Heading into the Fourth of July holiday, President Obama has seen better days. While he received the seemingly good news that Al Franken is finally recognized as the senator from Minnesota -- giving Democrats a theoretical filibuster-breaking 60th vote in the Senate -- the rest of the week wasn't so great.
The administration condemned the ousting of Honduran President Manuel Zelaya -- even though close inspection revealed that the action wasn't quite the same as actual military coups in Latin America's past. The Honduran Army acted in concert with the country's Supreme Court, which agreed with the legislature that Zelaya had overstepped his bounds in trying to impose a referendum that would have allowed him to bypass the country's term limits. Zelaya's successor -- from the same party -- has already announced that this year's elections will go on as scheduled. Unfortunately, the Obama White House decided to adopt the old Latin American script of "if the military is involved, it must be a coup."
Then, later in the week, the press -- accused of being too solicitous of Obama and Co. continued its recent pushback.

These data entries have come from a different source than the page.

-- ==== Sys2Proof/Machine/Defaults.lean ====
section
/-! DEFINITION. The built-in contents of the fourteen tables, in force after power-on and the reset pin (R170, R178). -/

namespace Sys2Proof.Machine

/-- A default Curve band (R73): the values at b1 to b4, mirrored with the opposite sign, and 0 at the point 0. -/
def mirroredBand (bound : Nat) (v1 v2 v3 v4 : Int) : CurveBand :=
  { bound := bound, values := ⟨[-v4, -v3, -v2, -v1, 0, v1, v2, v3, v4], rfl⟩ }

/-- The built-in Curve Table (R73). -/
def builtInCurve : CurveTable :=
  { b1 := 300, b2 := 900, b3 := 1800, b4 := 3600
    bands := ⟨[mirroredBand 300 20 60 120 150, mirroredBand 500 20 60 110 140, mirroredBand 700 25 70 110 130,
      mirroredBand 900 30 75 100 120, mirroredBand 1100 35 70 90 100, mirroredBand 1300 35 60 80 90,
      mirroredBand 1600 30 50 60 70, mirroredBand 2000 25 40 50 60], rfl⟩ }

/-- A Class Policy row from the columns of R37's table of defaults. -/
def policyRow (minConf confirm : Nat) (tentative : Bool) (hold l r t gate level : Nat) (hard : Bool)
    (priority growth : Nat) : ClassPolicy :=
  { minConfidence := minConf, confirmScenes := confirm, shadowTentative := tentative, holdTime := hold
    marginLeft := l, marginRight := r, marginTop := t, gate := gate, shadowLevel := level, hard := hard
    priority := priority, growth := growth }

/-- The built-in Class Policy table (R37). -/
def builtInClassPolicy : Row 6 ClassPolicy :=
  ⟨[policyRow 3 1 true 600 10 10 10 20 0 true 7 6,
    policyRow 4 2 false 1500 8 8 8 15 0 true 6 2,
    policyRow 3 1 true 800 12 12 10 20 0 true 5 5,
    policyRow 6 2 false 500 10 10 5 10 90 false 3 2,
    policyRow 8 3 false 300 5 5 5 10 60 false 2 0,
    policyRow 8 3 false 300 0 0 0 10 255 false 1 0], rfl⟩

/-- The built-in Margin Table (R84). -/
def builtInMargin : MarginTable :=
  { bands := ⟨[⟨50, 30⟩, ⟨150, 16⟩, ⟨400, 8⟩, ⟨1000, 4⟩], rfl⟩, absentExtra := 20 }

/-- A built-in Fixed Window entry (R87): acts in no mode. -/
def builtInWindow : FixedWindow :=
  { lamp := .both, left := 0, right := 0, upper := 0, lower := 0, kind := .cap, level := 255, modes := 0 }

/-- The built-in Derate Table (R90). -/
def builtInDerate : Row 8 Nat :=
  ⟨[255, 255, 255, 255, 230, 190, 140, 80], rfl⟩

/-- The built-in Condition Table (R136). -/
def builtInCondition : Row 16 CondEntry :=
  ⟨[⟨.fault, 300, 1000, false, .dim⟩, ⟨.alert, 10, 2000, false, .none⟩, ⟨.alert, 5, 2000, false, .none⟩,
    ⟨.alert, 5, 2000, false, .none⟩, ⟨.alert, 500, 500, false, .none⟩, ⟨.alert, 500, 1000, false, .none⟩,
    ⟨.fault, 1000, 500, false, .lowOnly⟩, ⟨.alert, 1000, 1000, false, .none⟩, ⟨.fault, 0, 0, true, .lowOnly⟩,
    ⟨.alert, 2000, 1000, false, .none⟩, ⟨.fault, 0, 0, true, .none⟩, ⟨.alert, 1000, 5000, false, .none⟩,
    ⟨.fault, 3, 2000, false, .dim⟩, ⟨.fault, 500, 500, false, .fallback⟩, ⟨.fault, 0, 1000, false, .dim⟩,
    ⟨.alert, 1, 1000, false, .none⟩], rfl⟩

/-- The built-in Vehicle Parameters (R3, section 1.6). -/
def builtInVehicle : VehicleParams :=
  { speedLimit := 300, steerLimit := 100, pitchLimit := 1000, requestLimit := 500, roadLimit := 2000
    weatherLimit := 2000, speedSource := .frameElsePin, pulsesPerKm := 8000, speedTimeout := 1000
    steerSource := .frameElsePin, countsPerDegree := 12, disagreeLimit := 150 }

/-- The built-in Build Parameters (R91). -/
def builtInBuild : BuildParams :=
  { swivelStep := 8, upStep := 16, downStep := 64, dimLevel := 40, overtempBand := 6 }

/-- A Filter Table entry that is not enabled (R156). -/
def filterOff : FilterEntry :=
  { enabled := false, code := 0, mask := 0, action := .discard }

/-- The built-in Filter Table (R156). -/
def builtInFilter : Row 16 FilterEntry :=
  ⟨[⟨true, 256, 1008, .object⟩, ⟨true, 128, 1020, .vehicle⟩, filterOff, filterOff, filterOff, filterOff, filterOff,
    filterOff, filterOff, filterOff, filterOff, filterOff, filterOff, filterOff, filterOff, filterOff], rfl⟩

/-- A built-in Segment Map entry (R71): rows 0 and 1 are HIGH. -/
def builtInSegMapEntry (origin : Int) : SegMapEntry :=
  { origin := origin, columnPitch := 24, rowCentre := 30, rowPitch := 20
    high := Row.tabulate fun i => decide (i.val < 48) }

/-- The built-in Segment Map (R71). -/
def builtInSegMap : Both SegMapEntry :=
  { left := builtInSegMapEntry (-276), right := builtInSegMapEntry (-270) }

/-- A Module Table entry that is not present; its other bytes are 0 (assumption 19). -/
def moduleAbsent : ModuleEntry :=
  { present := false, firstRow := 0, rowCount := 0, firstColumn := 0, columnCount := 0 }

/-- One link's built-in Module Table entries (R101). -/
def builtInModuleRows : Row 4 ModuleEntry :=
  ⟨[⟨true, 0, 2, 0, 24⟩, ⟨true, 2, 2, 0, 24⟩, moduleAbsent, moduleAbsent], rfl⟩

/-- A profile row of one level in columns 0–5 and 18–23 and another in columns 6–17 (R72). -/
def profileRow (outer centre : Nat) : Row 24 Nat :=
  Row.tabulate fun c => if decide (6 ≤ c.val) && decide (c.val ≤ 17) then centre else outer

/-- A built-in profile: the same rows for both lamps, EDGE_HOLD (R72). -/
def builtInProfileOf (r0 r1 r2 r3 : Row 24 Nat) : Profile :=
  { levels := { left := ⟨[r0, r1, r2, r3], rfl⟩, right := ⟨[r0, r1, r2, r3], rfl⟩ }, edge := .hold }

/-- The built-in profile 0, the fallback pattern (R72). -/
def builtInProfile0 : Profile :=
  builtInProfileOf (profileRow 0 0) (profileRow 0 0) (profileRow 200 200) (profileRow 200 200)

/-- The built-in Profile Table (R72). -/
def builtInProfile : Row 8 Profile :=
  ⟨[builtInProfile0,
    builtInProfileOf (profileRow 0 0) (profileRow 60 100) (profileRow 220 220) (profileRow 220 220),
    builtInProfileOf (profileRow 160 255) (profileRow 200 255) (profileRow 200 220) (profileRow 200 200),
    builtInProfileOf (profileRow 120 255) (profileRow 160 255) (profileRow 180 200) (profileRow 180 180),
    builtInProfileOf (profileRow 0 0) (profileRow 80 120) (profileRow 220 220) (profileRow 220 220),
    builtInProfileOf (profileRow 255 255) (profileRow 255 255) (profileRow 255 255) (profileRow 255 255),
    builtInProfile0, builtInProfile0], rfl⟩

/-- The built-in Mode Table (R70). -/
def builtInMode : ModeTable :=
  { townSpeed := 400, motorwaySpeed := 600, hysteresis := 50, adverseThreshold := 5, townThreshold := 3
    low := ⟨0, false⟩, town := ⟨1, true⟩, country := ⟨2, true⟩, motorway := ⟨3, true⟩, adverse := ⟨4, true⟩
    full := ⟨5, false⟩ }

/-- The built-in Link Parameters (R119). -/
def builtInLink : LinkParams :=
  { pollPeriod := 100, replyTimeout := 5, missLimit := 3, insistent := true, parkMode := .defaultMember
    defaultMember := .pattern, applyTimeout := 10, sceneTimeout := 150, buildPeriod := 40 }

/-- Every table at its built-in contents. -/
def builtInTables : Tables :=
  { curve := builtInCurve, classPolicy := builtInClassPolicy, margin := builtInMargin
    window := Row.fill 4 builtInWindow, derate := builtInDerate, condition := builtInCondition
    vehicle := builtInVehicle, build := builtInBuild, filter := builtInFilter, segMap := builtInSegMap
    modules := { left := builtInModuleRows, right := builtInModuleRows }, profile := builtInProfile
    mode := builtInMode, link := builtInLink }

/-- A staging area that holds no copy (R170). -/
def emptyStaging : Staging :=
  { curve := none, classPolicy := none, margin := none, window := none, derate := none, condition := none
    vehicle := none, build := none }

end Sys2Proof.Machine
end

CBS's Chip Reid and Helen Thomas -- still a White House reporter after more than five decades -- accused Press Secretary Robert Gibbs of "trying to control the press." Part of this goes back to the flap from last weekend when the Washington Post's Dana Milbank accused the White House of "planting" (in the last news conference) a question from the liberal Huffington Post in the last presidential news conference. That was followed by Wednesday's health-care reform "town hall" meeting -- which had more than a few "ringers," i.e. DNC and other partisan individuals who asked questions designed to get favorable responses from the president:
The president called randomly on three audience members. All turned out to be members of groups with close ties to his administration: the Service Employees International Union, Health Care for America Now, and Organizing for America, which is a part of the Democratic National Committee. White House officials said that was a coincidence.
Thomas followed up her intense questioning with an interview where she declared that the current administration was attempting things that not even Nixon tried. Ouch.
Finally, if the recession is easing, it's not seen in the job area: The yearly unemployment rate rose to 9.5 percent in June, as the economy shed another 467,000 jobs. While it is true that job creation is a lagging indicator in a recession, a near half-million jobs disappearing is not an indicator that the end of the recession is around the corner (regardless of what the president says with his rose-colored lenses on).
Six months into the job, this is Barack Obama's economy now. And after spending trillions over that period, if new jobs aren't yet materializing, public support -- especially for new, expensive, government programs -- will shrivel up pretty quickly.
Not exactly the "good news" that a president likes to hear as he starts the holiday weekend.